**TASK GOAL:** Would you write out, word for word, each line of the records below from the top through the one holding "after another, each"?

**GIVEN RECORDS:**

-- ==== Sys2Proof/Machine/Work.lean ====
section
/-!
DEFINITION. Accesses of engines (14 R246-R248): a step of a stream, a sequencer, an island or a page fetch makes its accesses one
after another, each as naturally aligned pieces of 8 bytes in a free order; a piece of a scratchpad is read or written at its
bank (09 R181), one of device memory goes through the arrival queue of its home slice and holds a miss-tracking entry
(09 R189). The step is tried again with each answer, and takes effect once it asks for no further access (log 12).
-/
namespace Sys2Proof.Machine
open Sys2Proof

/-! ## What a step asks for -/

/-- The next access of the step that runs: its answer, or it is what the step asks for. -/
def State.access (s : State) (a : Access) : State × Answer :=
  match s.asking with
  | some (x :: xs, none) => ({ s with asking := some (xs, none) }, x)
  | some ([], none) => ({ s with asking := some ([], some a) }, {})
  | _ => (s, {})

/-- The access that a step which has run asks for. -/
def State.asked (s : State) : Option Access := s.asking.bind Prod.snd

/-! ## Miss tracking (09 R189) -/

def Work.engineKey (w : Work) : Nat := 64 * w.bh + w.engine

/-- The 256-byte lines of device memory that an engine's accesses hold entries for. -/
def engineLines (s : State) (k : Nat) : List Nat :=
  (s.works.filterMap fun p => if p.2.engineKey == k then p.2.line else none).eraseDups

/-- The miss-tracking entries of a tile that are held: by requests of its elements, and by lines of its streams. -/
def missCount (s : State) (tile : Nat) : Nat :=
  (s.elems.map fun p => if servingTile p.1 == tile then (p.2.pending.filter Pending.miss).length else 0).sum
    + (engineLines s (tileEngine tile)).length

/-- An entry of a memory tile is free; an evaluator tile has no such limit. -/
def missFree (s : State) (tile : Nat) : Bool := decide (32 ≤ tile % 64) || decide (missCount s tile < 64)

/-- An access of an engine to a line finds an entry: one that the line shares, or a free one of its tile or streamer. -/
def lineFree (s : State) (k line : Nat) : Bool :=
  (engineLines s k).contains line || if k % 64 < 32 then missFree s k else 38 ≤ k % 64 || decide ((engineLines s k).length < 64)

/-! ## Banks (09 R181) -/

def bankOf (off : Nat) : Nat := off / 64 % 48

/-- A bank of a tile accepts a line access in this cycle. -/
def bankFree (s : State) (tile off : Nat) : Bool := decide (tget (s.tile tile).banks (bankOf off) 0 ≤ s.cycle)

/-- A bank has accepted a line access: none in the next two cycles. -/
def State.takeBank (s : State) (tile off : Nat) : State :=
  s.modTile tile fun t => { t with banks := tset t.banks (bankOf off) (s.cycle + 3) }

/-- The places of engines in the order of a bank: ring reads, pushes, elements, streams; the accesses that the order does not
name come with the elements (log 115). -/
def rankRing : Nat := 1
def rankPush : Nat := 2
def rankElement : Nat := 3
def rankStream (st : Nat) : Nat := 4 + st
/-- The rank of the work of a prefetch, which nothing waits for. -/
def rankPrefetch : Nat := 99

/-- Every bank of a tile is taken: the context engine, which comes first, reads or writes the whole scratchpad (09 R181). -/
def State.takeBanks (s : State) (tile : Nat) : State :=
  s.modTile tile fun t => { t with banks := (List.range 48).map fun n => (n, s.cycle + 3) }

/-- The first piece left of a scratchpad access needs the acceptance of a bank of a tile. -/
def Work.wants (w : Work) (tile bank : Nat) : Bool :=
  match w.now.map Access.place, w.left with
  | some (.scratch k off), p :: _ => k == tile && bankOf (off + p) == bank && !w.accepted.contains ((off + p) / 64)
  | _, _ => false

/-- A request may be performed now (10 R199). -/
def performable (t : Tile) (i : Nat) (r : Req) : Bool :=
  let a := addrOf r.elem
  let first := !(t.wrb.take i).any fun q => q.elem == r.elem && q.wave == r.wave
  let l := tget t.waveL a 65
  match tget? t.waves (64 * a + r.wave) with
  | none => false
  | some w =>
    first && ((w.pred != 64 && w.pred == l)
      || (l != 65 && match tget? t.waves (64 * a + l) with
          | none => false
          | some x => x.succ != 64 && x.succ == r.wave))

/-- An element's load of segment 0 that may be performed wants its bank, or the store that drains next does. -/
def elementWants (t : Tile) (bank : Nat) : Bool :=
  (t.wrb.zipIdx.any fun p => bits p.1.addr.toNat 28 4 == 0 && bankOf p.1.va == bank && (match p.1.kind with
      | .load .. => true
      | _ => false) && performable t p.2 p.1)
    || match t.sbuf with
      | [] => false
      | x :: _ => x.scratch && bankOf x.addr == bank

/-- An access that comes before rank `rank` waits for a bank: one of an engine, or of an element (09 R181). -/
def bankWanted (s : State) (tile bank rank : Nat) : Bool :=
  (s.works.any fun p => decide (p.2.rank < rank) && p.2.wants tile bank)
    || decide (rankElement < rank) && elementWants (s.tile tile) bank

/-! ## Arrival queues (14 R246, R250) -/

/-- What a point of coherence keeps the order of: the memory or evaluator tile, streamer, island or sequencer that a request
comes from (14 R250). -/
def Source.line : Source → Nat × Nat
  | .elem key => (0, servingTile key)
  | .engine b n => if n < 38 then (1, 64 * b + n) else (0, 64 * b + 32 + (n - 38))
  | .remote .. => (2, 0)

/-- The places of a queue up to the last request of a source. -/
def placesBehind (x : Nat × Nat) : List HomeReq → Nat
  | [] => 0
  | r :: l =>
    let n := placesBehind x l
    if n != 0 || r.src.line == x then n + 1 else 0

/-- Requests of one source arrive at a home slice: behind the earlier ones of their source, and at a free place among those of
others, which they may have overtaken on their way (14 R250; log 5). -/
def State.sendHome (s : State) (k : Nat) (rs : List HomeReq) : State :=
  match rs with
  | [] => s
  | r :: _ =>
    let l := (s.slice k).arrivals
    let lo := placesBehind r.src.line l
    if lo == l.length then s.modSlice k fun x => { x with arrivals := x.arrivals ++ rs }
    else
      let (w, s) := s.takeFree
      let i := lo + w.toNat % (l.length - lo + 1)
      s.modSlice k fun x => { x with arrivals := x.arrivals.take i ++ rs ++ x.arrivals.drop i }

/-- The arrival queue of a slice is full (09 R190 cause 4): its size is open (log 130). -/
def sliceFull (s : State) (k : Nat) : Bool := decide (Config.arrivalDepth < (s.slice k).arrivals.length)

/-! ## Pieces (14 R247) -/

/-- The offsets of the pieces of an access: each ends where an 8-byte boundary or the access ends. -/
def pieceOffsets (addr size : Nat) : Nat → Nat → List Nat
  | 0, _ => []
  | fuel + 1, off => if size ≤ off then [] else off :: pieceOffsets addr size fuel (off + (8 - (addr + off) % 8))

/-- The bytes of the piece at an offset. -/
def pieceSize (addr size off : Nat) : Nat := min (8 - (addr + off) % 8) (size - off)

/-- A list in a free order (log 5). -/
def State.shuffle {α : Type} (s : State) : Nat → List α → State × List α
  | 0, l => (s, l)
  | fuel + 1, l =>
    match l with
    | [] => (s, [])
    | _ =>
      let (n, s) := s.takeFree
      let i := n.toNat % l.length
      match l[i]? with
      | none => (s, l)
      | some x =>
        let (s, rest) := s.shuffle fuel (removeAt l i)
        (s, x :: rest)

/-- The access under way is answered. -/
def Work.answer (w : Work) (x : Answer) : Work :=
  { w with answers := w.answers ++ [x], now := none, line := none, accepted := [], left := [], got := {}, waits := 0, port := none }

def State.setWork (s : State) (key : Nat) (w : Work) : State := { s with works := tset s.works key w }

/-- A piece has been applied: what it gave, and the end of the access after the last one. -/
def Work.applied (w : Work) (off : Nat) (x : Answer) : Work :=
  let g : Answer := { value := w.got.value + x.value * 2 ^ (8 * off), poison := w.got.poison || x.poison,
                      status := if w.got.status == 0 then x.status else w.got.status }
  let left := w.left.filter (· != off)
  if left.isEmpty then w.answer (if g.status == 0 then g else { status := g.status }) else { w with left := left, got := g }

/-- The watchpoints of a memory tile see the accesses of its sequencer (23 R361): those of device memory, and those of a
scratchpad at the tile that the scratchpad lies in. -/
def State.watchAccess (s : State) (w : Work) (a : Access) : State :=
  if 32 ≤ w.engine then s
  else
    let (virtual_, k) := match a.place with
      | .scratch t _ => (false, t)
      | _ => (true, w.engineKey)
    s.watch k
      { virtual_ := virtual_, addr := a.seen, size := a.size, rd := a.need != .write, wr := a.need == .write, word := a.word }

/-! ## Scratchpads -/

/-- One piece of a scratchpad access, once its bank accepts its line. -/
def State.scratchPiece (s : State) (key : Nat) (w : Work) (a : Access) (tile off : Nat) : State :=
  match w.left with
  | [] => s.setWork key (w.answer {})
  | p :: _ =>
    let line := (off + p) / 64
    let go : Bool := w.accepted.contains line ||
      (bankFree s tile (off + p) && !bankWanted s tile (bankOf (off + p)) w.rank)
    if !go then s.setWork key { w with waits := 5 }
    else
      let s := if w.accepted.contains line then s else s.takeBank tile (off + p)
      let w := { w with accepted := insertNat line w.accepted, waits := 0 }
      let n := pieceSize off a.size p
      if a.need == .write then
        let s := s.scratchWrite tile (off + p) (a.value / 2 ^ (8 * p)) n a.kind a.mark (coversGranule off a.size ((off + p) / 64))
        s.setWork key (w.applied p {})
      else
        let (s, v, bad) := s.scratchRead tile (off + p) n a.kind
        s.setWork key (w.applied p { value := v, poison := bad })

/-- A scratchpad access begins; one that touches a guard granule is not performed (09 R182). -/
def State.scratchStart (s : State) (key : Nat) (w : Work) (a : Access) (tile off : Nat) : State :=
  let s := s.watchAccess w a
  if (s.tile tile).guarded off a.size then (s.modTile tile (·.touchGuard off a.kind)).setWork key (w.answer {})
  else
    let (s, ps) := s.shuffle a.size (pieceOffsets off a.size a.size 0)
    s.scratchPiece key { w with now := some a, left := ps } a tile off

/-! ## Device memory -/

/-- The first-level TLB of an engine. -/
def Work.tlb (w : Work) : TlbOf :=
  if w.engine < 32 then .tile w.engineKey
  else if w.engine < 38 then .streamer (2 * w.bh + (w.engine - 36))
  else .tile (64 * w.bh + 32 + (w.engine - 38))

/-- The ready UALink ports. -/
def readyPorts (s : State) : List Nat := (List.range 16).filter fun p => bit s.ualrdy.toNat p

/-- The port that a request to another device leaves on: traffic spreads over the ready ports in a free way (24 R369; log 5);
none where no port is ready, and the request waits. -/
def State.takePort (s : State) : State × Option Nat :=
  let l := readyPorts s
  let (w, s) := s.takeFree
  (s, l[w.toNat % l.length]?)

/-- Where an access at a rank goes (10 R214, 04 R61): a home of this device, for which the routers, the bulkhead's gate, the
entry's key and the translation of its holder decide; or another device, with the gazetteer's entry. A scratchpad address names
nothing at a home slice (log 134). -/
def State.rankTarget (s : State) (bh rank a : Nat) : State × (Target ⊕ Gazette) :=
  let fn := loadFn s bh
  match gazette s fn rank with
  | none => (s, .inl (.status 0x0E))
  | some g =>
    if (s.fn fn).fkey == 0 then (s, .inl (.status 0x0D))
    else if g.device != Config.deviceNumber then (s, .inr g)
    else if gated s g.bh then (s, .inl (.status 0x0C))
    else match s.sendKey bh fn g.bh g.key true with
      | (s, 0) =>
        if bit a 63 then (s, .inl (.status 0x43))
        else
        let f := (holder s g.bh).getD 0
        match s.translate .none g.bh f (loadPasid s g.bh) a .read with
        | (s, .error c) => (s, .inl (.status c))
        | (s, .ok pa) =>
          let (s, r) := s.reach g.bh f pa
          (s, .inl (.of none r))
      | (s, c) => (s, .inl (.status c))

**RESPONSE TO THIS TASK:**
-- ==== Sys2Proof/Machine/Work.lean ====
section
/-!
DEFINITION. Accesses of engines (14 R246-R248): a step of a stream, a sequencer, an island or a page fetch makes its accesses one
after another, each as naturally aligned pieces of 8 bytes in a free order; a piece of a scratchpad is read or written at its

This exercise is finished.